◆ **TASK BRIEF**
Without changing anything, reproduce every record below.

◆ **TASK INPUT**
-- ==== Sys2Proof/Laws/Requests.lean ====
section
/-! SUPPORT. What the owner of each request can do (R192): it keeps the laws of the device and the link's own
fields, and what it refuses it leaves as it was. One lemma for each request. -/

namespace Sys2Proof.Machine

/-- What an owner may answer from `s`. -/
structure Owned (s : State) (r : Served) : Prop where
  handled : Handled s r.state
  refused : r.status ≠ .ok → r.status ≠ .accepted → r.state = s
  body : r.status ≠ .ok → r.status ≠ .badConfig → r.body = []

theorem refuse_owned (status : Status) (s : State) : Owned s (refuse status s) :=
  ⟨.refl s, fun _ _ => rfl, fun _ _ => rfl⟩

theorem answer_owned (body : List Byte) {s t : State} (h : Handled s t) : Owned s (answer body t) :=
  ⟨h, fun k => absurd rfl k, fun k => absurd rfl k⟩

theorem done_owned {s t : State} (h : Handled s t) : Owned s (done t) := answer_owned [] h

theorem accepted_owned {s t : State} (h : Handled s t) : Owned s ⟨.accepted, [], t⟩ :=
  ⟨h, fun _ k => absurd rfl k, fun _ _ => rfl⟩

theorem read_owned (body : List Byte) (s : State) : Owned s (answer body s) := answer_owned body (.refl s)

/-! ## The link's own requests and the mode requests -/

theorem changeMode_handled (mode : Mode) (cause : ModeCause) (s : State) (h1 : s.mode ≠ .emergency)
    (h2 : mode ≠ .start) (h3 : mode ≠ .emergency) : Handled s (changeMode mode cause s) := by
  have h : Handled s { s with mode := mode } := by
    refine (modeFields_side s mode s.returnMode s.releaseAt s.emergencyAt s.signal ?_).handled
    rintro ⟨_, k, _, _⟩
    have hn : s.returnMode = none := by
      cases hr : s.returnMode with
      | none => rfl
      | some m => rw [hr] at k; exact absurd (k.mpr rfl) h1
    refine ⟨h2, ?_, ?_, ?_⟩ <;> simp [hn, h3]
  exact h.trans (raise_handled .modeChanged (.mode mode) (some s.mode.ctorIdx) (some cause.ctorIdx)
    { s with mode := mode })

theorem handleEnterHold_owned (s : State) : Owned s (handleEnterHold s) := by
  unfold handleEnterHold
  split
  · exact refuse_owned _ _
  · exact done_owned (.refl s)
  · rename_i h _
    exact done_owned (changeMode_handled _ _ _ h (by simp) (by simp))

theorem handleEnterRun_owned (s : State) : Owned s (handleEnterRun s) := by
  unfold handleEnterRun
  split
  · exact refuse_owned _ _
  · rename_i h
    split
    · exact ⟨.refl s, fun _ _ => rfl, fun _ k => absurd rfl k⟩
    · exact done_owned (changeMode_handled _ _ _ (by simp [h]) (by simp) (by simp))
  · exact done_owned (.refl s)

theorem handleRestart_owned (s : State) : Owned s (handleRestart s) :=
  done_owned ⟨⟨rfl, id, id, id, id, id, id⟩, ⟨rfl, rfl, rfl, rfl, rfl, rfl, rfl, rfl, rfl⟩⟩

theorem handleStoreSettings_owned (s : State) : Owned s (handleStoreSettings s) :=
  accepted_owned ⟨⟨rfl, id, id, id, id, id, id⟩, ⟨rfl, rfl, rfl, rfl, rfl, rfl, rfl, rfl, rfl⟩⟩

◆ **EXERCISE OUTPUT**
-- ==== Sys2Proof/Laws/Requests.lean ====
section
/-! SUPPORT. What the owner of each request can do (R192): it keeps the laws of the device and the link's own
fields, and what it refuses it leaves as it was. One lemma for each request. -/

namespace Sys2Proof.Machine

/-- What an owner may answer from `s`. -/
structure Owned (s : State) (r : Served) : Prop where
  handled : Handled s r.state
  refused : r.status ≠ .ok → r.status ≠ .accepted → r.state = s
  body : r.status ≠ .ok → r.status ≠ .badConfig → r.body = []

theorem refuse_owned (status : Status) (s : State) : Owned s (refuse status s) :=
  ⟨.refl s, fun _ _ => rfl, fun _ _ => rfl⟩

theorem answer_owned (body : List Byte) {s t : State} (h : Handled s t) : Owned s (answer body t) :=
  ⟨h, fun k => absurd rfl k, fun k => absurd rfl k⟩

theorem done_owned {s t : State} (h : Handled s t) : Owned s (done t) := answer_owned [] h

theorem accepted_owned {s t : State} (h : Handled s t) : Owned s ⟨.accepted, [], t⟩ :=
  ⟨h, fun _ k => absurd rfl k, fun _ _ => rfl⟩

theorem read_owned (body : List Byte) (s : State) : Owned s (answer body s) := answer_owned body (.refl s)

/-! ## The link's own requests and the mode requests -/

theorem changeMode_handled (mode : Mode) (cause : ModeCause) (s : State) (h1 : s.mode ≠ .emergency)
    (h2 : mode ≠ .start) (h3 : mode ≠ .emergency) : Handled s (changeMode mode cause s) := by
  have h : Handled s { s with mode := mode } := by
    refine (modeFields_side s mode s.returnMode s.releaseAt s.emergencyAt s.signal ?_).handled
    rintro ⟨_, k, _, _⟩
    have hn : s.returnMode = none := by
      cases hr : s.returnMode with
      | none => rfl
      | some m => rw [hr] at k; exact absurd (k.mpr rfl) h1
    refine ⟨h2, ?_, ?_, ?_⟩ <;> simp [hn, h3]
  exact h.trans (raise_handled .modeChanged (.mode mode) (some s.mode.ctorIdx) (some cause.ctorIdx)
    { s with mode := mode })

theorem handleEnterHold_owned (s : State) : Owned s (handleEnterHold s) := by
  unfold handleEnterHold
  split
  · exact refuse_owned _ _
  · exact done_owned (.refl s)
  · rename_i h _
    exact done_owned (changeMode_handled _ _ _ h (by simp) (by simp))

theorem handleEnterRun_owned (s : State) : Owned s (handleEnterRun s) := by
  unfold handleEnterRun
  split
  · exact refuse_owned _ _
  · rename_i h
    split
    · exact ⟨.refl s, fun _ _ => rfl, fun _ k => absurd rfl k⟩
    · exact done_owned (changeMode_handled _ _ _ (by simp [h]) (by simp) (by simp))
  · exact done_owned (.refl s)

theorem handleRestart_owned (s : State) : Owned s (handleRestart s) :=
  done_owned ⟨⟨rfl, id, id, id, id, id, id⟩, ⟨rfl, rfl, rfl, rfl, rfl, rfl, rfl, rfl, rfl⟩⟩

theorem handleStoreSettings_owned (s : State) : Owned s (handleStoreSettings s) :=
  accepted_owned ⟨⟨rfl, id, id, id, id, id, id⟩, ⟨rfl, rfl, rfl, rfl, rfl, rfl, rfl, rfl, rfl⟩⟩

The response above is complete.